/-! ### Entry commands and shifts (R194 to R196) -/

/-- The fields of `ACM_ERR_FIRST` (Table 7-9). -/
def State.acmExtra (s : State) (bank entry : Nat) : Nat :=
  (if bankAlloc s.plan bank then bankProfile s.plan bank else 0) * 2 ^ 32 + bank * 2 ^ 11 + entry

/-- Is the entry in the range being shifted, its free slot included? -/
def State.acmShifted (s : State) (bank entry : Nat) : Bool :=
  match s.acm.shift with
  | none => false
  | some h => h.bank == bank && decide ((if h.down then h.first - 1 else h.first) ≤ entry) &&
      decide (entry ≤ (if h.down then h.last else h.last + 1))

/-- An entry command is written; it reads the address and the buffer now. One that names an unallocated bank while another
runs records 0x1203 alone: the spec does not order it against 0xFE (DESIGN CHOICE, log entry 117). -/
def State.acmEntCmd (s : State) (op : Nat) : State :=
  let b := s.get F.ACM_ENT_ADDR_BANK
  let i := s.get F.ACM_ENT_ADDR_ENTRY
  if s.acm.cmd.isSome || s.acmShifted b i then s.fault uAcm 0x03 2 (s.acmExtra b i)
  else if !bankAlloc s.plan b then (s.set F.ACM_ENT_STATUS_LAST_FC 0x12FE).capture uAcm 0xFE (s.acmExtra b i)
  else if s.underAmendment secAcmBanks 0 (256 + b) then s.capture uAcm 0xFC (s.acmExtra b i)
  else
    let buf : AcmEntry := ⟨(List.range 10).map fun w => s.rd (R.ACM_EBUF_VAL w),
      (List.range 10).map fun w => s.rd (R.ACM_EBUF_MASK w), s.rd R.ACM_EBUF_CTRL⟩
    let s1 := s.set F.ACM_ENT_STATUS_BUSY 1
    s1.withAcm { s1.acm with cmd := some ⟨op, b, i, buf⟩ }

def execAcmEntWrite (s : State) : Res := .next (s.acmEntCmd 1)
def execAcmEntWriteCtrl (s : State) : Res := .next (s.acmEntCmd 2)
def execAcmEntRead (s : State) : Res := .next (s.acmEntCmd 3)
def execAcmEntInvalidate (s : State) : Res := .next (s.acmEntCmd 4)

/-- The entry command takes effect and completes (R193, R194). -/
def execAcmEntCmdDone (s : State) : Res :=
  match s.acm.cmd with
  | none => .next s
  | some k =>
    let e := s.acmEntry k.bank k.entry
    let s0 : State := ((s.sets [(F.ACM_ENT_STATUS_BUSY, 0), (F.ACM_ENT_STATUS_LAST_FC, 0)]).withAcm { s.acm with cmd := none })
    if (k.op = 1 ∨ k.op = 2) ∧ !s.acmBoundsOk k.buf.ctrl then
      .next ((s0.set F.ACM_ENT_STATUS_LAST_FC 0x1202).fault uAcm 0x02 1 (s.acmExtra k.bank k.entry))
    else if k.op = 1 then .next (s0.setAcmEntry k.bank k.entry k.buf)
    else if k.op = 2 then .next (s0.setAcmEntry k.bank k.entry { e with ctrl := k.buf.ctrl })
    else if k.op = 3 then
      let s1 := (List.range 10).foldl (fun (s : State) w =>
        (s.wr (R.ACM_EBUF_VAL w) (e.val.getD w 0)).wr (R.ACM_EBUF_MASK w) (e.mask.getD w 0)) s0
      .next (s1.wr R.ACM_EBUF_CTRL e.ctrl)
    else .next (s0.setAcmEntry k.bank k.entry { e with ctrl := setBit e.ctrl 63 false })

/-- A shift command is written (R195). One that names an unallocated bank while a shift runs records 0x1203 alone: the spec
does not order it against 0xFE (DESIGN CHOICE, log entry 117). -/
def State.acmShiftCmd (s : State) (down : Bool) (bank first last : Nat) : State :=
  let ex := s.acmExtra bank first
  if last < first then s.capture uAcm 0xFF ex
  else if s.acm.shift.isSome then (s.set F.ACM_SHIFT_STATUS_LAST_FC 0x1203).fault uAcm 0x03 2 ex
  else if !bankAlloc s.plan bank then (s.set F.ACM_SHIFT_STATUS_LAST_FC 0x12FE).capture uAcm 0xFE ex
  else if s.underAmendment secAcmBanks 0 (256 + bank) then s.capture uAcm 0xFC ex
  else if (if down then first = 0 ∨ cValid (s.acmEntry bank (first - 1)).ctrl
      else 2047 < last + 1 ∨ cValid (s.acmEntry bank (last + 1)).ctrl) then
    (s.set F.ACM_SHIFT_STATUS_LAST_FC 0x1208).fault uAcm 0x08 7 ex
  else
    let s1 := s.sets [(F.ACM_SHIFT_STATUS_BUSY, 1), (F.ACM_SHIFT_STATUS_LAST_FC, 0)]
    s1.withAcm { s1.acm with shift := some ⟨down, bank, first, last⟩ }

def execAcmShift (down : Bool) (bank first last : Nat) (s : State) : Res := .next (s.acmShiftCmd down bank first last)

/-- The shift completes: every entry of the range stands one place on, the vacated slot is invalid. -/
def execAcmShiftDone (s : State) : Res :=
  match s.acm.shift with
  | none => .next s
  | some h =>
    if s.epHeld 0x1A0 then .next s
    else
      let n := h.last + 1 - h.first
      let idx := (List.range n).map fun i => if h.down then h.first + i else h.last - i
      let s1 := idx.foldl (fun (s : State) i =>
        let e := s.acmEntry h.bank i
        (s.setAcmEntry h.bank (if h.down then i - 1 else i + 1) e).setAcmEntry h.bank i
          { e with ctrl := setBit e.ctrl 63 false }) s
      .next ((s1.set F.ACM_SHIFT_STATUS_BUSY 0).withAcm { s1.acm with shift := none })

/-- The parity scan finds a failing entry: invalidated and recorded (R196). -/
def execAcmParityScan (bank entry : Nat) (s : State) : Res :=
  if !bankAlloc s.plan bank then .next s
  else
    let e := s.acmEntry bank entry
    .next ((s.setAcmEntry bank entry { e with ctrl := setBit e.ctrl 63 false }).fault uAcm 0x04 3 (s.acmExtra bank entry))

/-! ### Actions (R197) -/

def actReset (_ : Nat) : List Word := [0x40, 0, 0, 0]
def State.action (s : State) (i : Nat) : List Word := spGet actReset s.acm.actions i

/-- A whole action entry is written in one step. -/
def State.actWrite (s : State) : State :=
  (s.withAcm { s.acm with
    actions := spSet actReset s.acm.actions (s.get F.ACM_ACT_IDX_IDX)
      [s.rd R.ACM_ACT_BUF0, s.rd R.ACM_ACT_BUF1, s.rd R.ACM_ACT_BUF2, 0] })
def State.actRead (s : State) : State :=
  let a := s.action (s.get F.ACM_ACT_IDX_IDX)
  ((s.wr R.ACM_ACT_BUF0 (a.getD 0 0)).wr R.ACM_ACT_BUF1 (a.getD 1 0)).wr R.ACM_ACT_BUF2 (a.getD 2 0)

def execAcmActWrite (s : State) : Res := .next s.actWrite
def execAcmActRead (s : State) : Res := .next s.actRead

/-! ### Policers (R202) -/

def polReset (_ : Nat) : Policer := ⟨0, 0, 0, 0, 0, 0, 0, 0, 0, 0, 0⟩
def State.policer (s : State) (i : Nat) : Policer := spGet polReset s.acm.policers i
def State.setPolicer (s : State) (i : Nat) (p : Policer) : State :=
  s.withAcm { s.acm with policers := spSet polReset s.acm.policers i p }

/-- One byte in the units of a policer's buckets. -/
def polByte : Nat := 8000000000 * 2 ^ 44

/-- Refills count elapsed TB0 time, without its steps (R202, R472). -/
def State.tb0 (s : State) : Nat := s.clk.elapsed

/-- WRITE: all settings replaced, both buckets filled, counts kept; `ALG` = 0 requires `PIR` ≥ `CIR`. -/
def State.polWrite (s : State) : State :=
  if s.get F.ACM_POL_MODE_ALG = 0 ∧ s.get F.ACM_POL_PIR_PIR < s.get F.ACM_POL_CIR_CIR then s.common uAcm 0xFF
  else
    let i := s.get F.ACM_POL_IDX_IDX
    let p := s.policer i
    s.setPolicer i { p with
      cir := s.get F.ACM_POL_CIR_CIR, pir := s.get F.ACM_POL_PIR_PIR, cbs := s.get F.ACM_POL_BURST_CBS
      pbs := s.get F.ACM_POL_BURST_PBS, mode := (s.rd R.ACM_POL_MODE).toNat
      tokC := s.get F.ACM_POL_BURST_CBS * polByte, tokP := s.get F.ACM_POL_BURST_PBS * polByte, time := s.tb0 }

/-- READ: settings and counts loaded into the registers. -/
def State.polRead (s : State) : State :=
  let p := s.policer (s.get F.ACM_POL_IDX_IDX)
  let s1 := s.sets [(F.ACM_POL_CIR_CIR, p.cir), (F.ACM_POL_PIR_PIR, p.pir), (F.ACM_POL_BURST_CBS, p.cbs),
    (F.ACM_POL_BURST_PBS, p.pbs), (F.ACM_POL_CNT_COUNT 0, p.green), (F.ACM_POL_CNT_COUNT 1, p.yellow),
    (F.ACM_POL_CNT_COUNT 2, p.red)]
  s1.wr R.ACM_POL_MODE (BitVec.ofNat 64 p.mode)

def execAcmPolWrite (s : State) : Res := .next s.polWrite
def execAcmPolRead (s : State) : Res := .next s.polRead

/-- Buckets refilled from TB0, up to their bursts. -/
def polRefill (p : Policer) (now : Nat) : Policer :=
  { p with
    tokC := min (p.cbs * polByte) (p.tokC + p.cir * (now - p.time))
    tokP := min (p.pbs * polByte) (p.tokP + p.pir * (now - p.time)), time := now }

/-- The colour of a packet of `len` bytes (0 green, 1 yellow, 2 red): RFC 2698 with `ALG` 0, RFC 4115
with `ALG` 1, the input colour used when colour-aware. -/
def polColour (p : Policer) (len colour : Nat) : Nat × Policer :=
  let m : Word := BitVec.ofNat 64 p.mode
  let ovh := signedOf 8 (bitsAt m 15 8)
  let b := (max 1 ((len : Int) + 4 + ovh)).toNat * polByte
  let pre := if bitAt m 1 ∧ colour < 3 then colour else 0
  if !bitAt m 0 then
    if pre = 2 ∨ p.tokP < b then (2, { p with red := (p.red + 1) % 2 ^ 64 })
    else if pre = 1 ∨ p.tokC < b then (1, { p with tokP := p.tokP - b, yellow := (p.yellow + 1) % 2 ^ 64 })
    else (0, { p with tokP := p.tokP - b, tokC := p.tokC - b, green := (p.green + 1) % 2 ^ 64 })
  else if pre = 0 ∧ b ≤ p.tokC then (0, { p with tokC := p.tokC - b, green := (p.green + 1) % 2 ^ 64 })
  else if pre ≠ 2 ∧ b ≤ p.tokP then (1, { p with tokP := p.tokP - b, yellow := (p.yellow + 1) % 2 ^ 64 })
  else (2, { p with red := (p.red + 1) % 2 ^ 64 })

/-- A packet meets a policer. -/
def State.meter (s : State) (i len colour : Nat) : Nat × State :=
  let (c, p) := polColour (polRefill (s.policer i) s.tb0) len colour
  (c, s.setPolicer i p)

/-! ### Flow hash and indirection (R203, R204) -/

/-- The 40 bytes of Toeplitz key `k`. -/
def State.hashKey (s : State) (k : Nat) : List Byte :=
  (List.range 5).flatMap fun j => natLE 8 (s.rd (R.ACM_HKEY (5 * k + j))).toNat

def State.flowHash (s : State) (w : List Word) (key : List Byte) (profile : Nat) : Nat :=
  let n0 := s.get (F.ACM_PROF_CFG_HASH_LEN profile)
  let n := if hGet w CH.frag = 1 then min n0 (s.get (F.ACM_PROF_CFG_FRAG_LEN profile)) else n0
  let x := bytesAt key (s.get (F.ACM_PROF_CFG_HASH_OFF profile)) n
  match s.get (F.ACM_PROF_CFG_HASH_MODE profile) with
  | 0 => hGet w CH.flowHash
  | 1 => toeplitzHash (s.hashKey (s.get (F.ACM_PROF_CFG_HASH_KEY profile))) x
  | _ => crc32cStd x

/-- Entry `e` of indirection table `t`. -/
def State.indirect (s : State) (t e : Nat) : Nat :=
  if e % 2 = 0 then s.get (F.ACM_IND_EVEN (128 * t + e / 2)) else s.get (F.ACM_IND_ODD (128 * t + e / 2))

/-- A register write replaces two indirection entries in one step. -/
def execIndirectionTableWrite (index : Nat) (value : Word) (s : State) : Res :=
  .next (s.sets [(F.ACM_IND_EVEN index, bitsAt value 23 0), (F.ACM_IND_ODD index, bitsAt value 55 32)])

/-! ### Decision (R189, R197 to R199) -/

/-- The action chosen: source (0 ACM, 1 exact match, 2 miss) and index. -/
def chooseAction (prec : Nat) (acm : Option Nat) (emt : Option (Nat × Nat)) (miss : Nat) : Nat × Nat :=
  match prec, acm, emt with
  | 0, some a, _ => (0, a)
  | 0, none, some (a, _) => (1, a)
  | _ + 1, _, some (a, _) => (1, a)
  | _ + 1, some a, none => (0, a)
  | _, none, none => (2, miss)

/-- The header fields that classification writes, but for the colour (Table 7-3). -/
def State.classWords (s : State) (q : ClsPacket) (src idx : Nat) (a : List Word) : List Word :=
  let a0 := a.getD 0 0
  let a1 := a.getD 1 0
  let a2 := a.getD 2 0
  let w := hSets q.words [(CH.flowHash, q.hash), (CH.actionRef, src * 2 ^ 30 + 3 * 2 ^ 28 + idx),
    (CH.dstEp, bitsAt a0 63 48),
    (CH.dstQueue, if bitsAt a0 3 2 = 1 then s.indirect (bitsAt a0 23 12) (q.hash % 256) else bitsAt a0 47 24),
    (CH.meter, if bitAt a2 63 then bitsAt a2 37 20 else 0)]
  let w1 := match bitsAt a0 1 0, q.emtHit with
    | 1, _ => hSet w CH.ctx (bitsAt a1 23 0)
    | 2, some (_, c) => hSet w CH.ctx c
    | _, _ => w
  let w2 := if bitAt a2 61 then hSet w1 CH.keySlot (bitsAt a2 19 0) else w1
  if bitAt a2 60 && decide (q.src < 16) then hSet w2 CH.td (bitsAt a2 59 48) else w2

/-- The packet's search and lookup are complete: action, copies, colour, original (R199).
Copies ask for no transmit report (R464). -/
def State.clsDecide (s : State) (q : ClsPacket) : ClsPacket × State :=
  let p := q.profile
  let (src, idx) := chooseAction (profPrec s.plan p) q.acmHit q.emtHit (s.get (F.ACM_PROF_CFG_MISS_ACT p))
  let a := s.action idx
  let a0 := a.getD 0 0
  let a1 := a.getD 1 0
  let a2 := a.getD 2 0
  let s0 := if src = 2 then s.count F.ACM_MISS_COUNT_COUNT else s
  let s1 : State := (s0.withAcm { s0.acm with
    actPkts := spSet (fun _ => 0) s0.acm.actPkts idx ((spGet (fun _ => 0) s0.acm.actPkts idx + 1) % 2 ^ 64)
    actBytes := spSet (fun _ => 0) s0.acm.actBytes idx
      ((spGet (fun _ => 0) s0.acm.actBytes idx + hGet q.words CH.len) % 2 ^ 64) })
  let w := s1.classWords q src idx a
  let c := hSet w CH.timeFrac (hGet w CH.timeFrac / 8192 * 8192)
  let cpu : List Packet := if bitAt a0 5 then
      [⟨hSets c [(CH.dstEp, bitsAt a1 63 48), (CH.dstQueue, bitsAt a1 47 24), (CH.copy, 1)], q.data, false⟩] else []
  let mir : List Packet := if bitAt a0 4 && hGet w CH.mirror == 0 then
      [⟨hSets c [(CH.dstEp, 0x1C0), (CH.dstQueue, bitsAt a2 47 42)], q.data, false⟩] else []
  let staged := hGet q.words CH.actionRef / 2 ^ 28 % 4
  let (colour, s2) := if bitAt a2 63 then s1.meter (bitsAt a2 37 20) (hGet w CH.len) staged else (3, s1)
  let sent := bitAt a0 7 && !(bitAt a2 62 && colour == 2)
  let orig : List Packet := if sent then
      [⟨hSet w CH.actionRef (src * 2 ^ 30 + colour * 2 ^ 28 + idx), q.data, false⟩] else []
  ({ q with outs := some (cpu ++ mir ++ orig), orig := sent }, if sent then s2 else s2.count F.ACM_DROP_COUNT_COUNT)

def State.setCls (s : State) (l : List ClsPacket) : State := s.withAcm { s.acm with queue := l }

/-- Packets whose search and lookup are complete are decided, in arrival order of each source (R202). -/
def State.clsSettle (s : State) : List ClsPacket → List ClsPacket → State
  | done, [] => s.setCls done
  | done, q :: rest =>
    if q.outs.isNone && q.searched && q.lookup.isNone &&
        done.all (fun d => d.src != q.src || d.outs.isSome) then
      let (q', s1) := s.clsDecide q
      s1.clsSettle (done ++ [q']) rest
    else s.clsSettle (done ++ [q]) rest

---*---

YOUR GOAL
Repeat exactly the lines above from the one with "def State.meter (s" up to and including the one with "of indirection table". No other line belongs in the reply.

OUTPUT FOR THIS EXERCISE
def State.meter (s : State) (i len colour : Nat) : Nat × State :=
  let (c, p) := polColour (polRefill (s.policer i) s.tb0) len colour
  (c, s.setPolicer i p)

/-! ### Flow hash and indirection (R203, R204) -/

/-- The 40 bytes of Toeplitz key `k`. -/
def State.hashKey (s : State) (k : Nat) : List Byte :=
  (List.range 5).flatMap fun j => natLE 8 (s.rd (R.ACM_HKEY (5 * k + j))).toNat

def State.flowHash (s : State) (w : List Word) (key : List Byte) (profile : Nat) : Nat :=
  let n0 := s.get (F.ACM_PROF_CFG_HASH_LEN profile)
  let n := if hGet w CH.frag = 1 then min n0 (s.get (F.ACM_PROF_CFG_FRAG_LEN profile)) else n0
  let x := bytesAt key (s.get (F.ACM_PROF_CFG_HASH_OFF profile)) n
  match s.get (F.ACM_PROF_CFG_HASH_MODE profile) with
  | 0 => hGet w CH.flowHash
  | 1 => toeplitzHash (s.hashKey (s.get (F.ACM_PROF_CFG_HASH_KEY profile))) x
  | _ => crc32cStd x

/-- Entry `e` of indirection table `t`. -/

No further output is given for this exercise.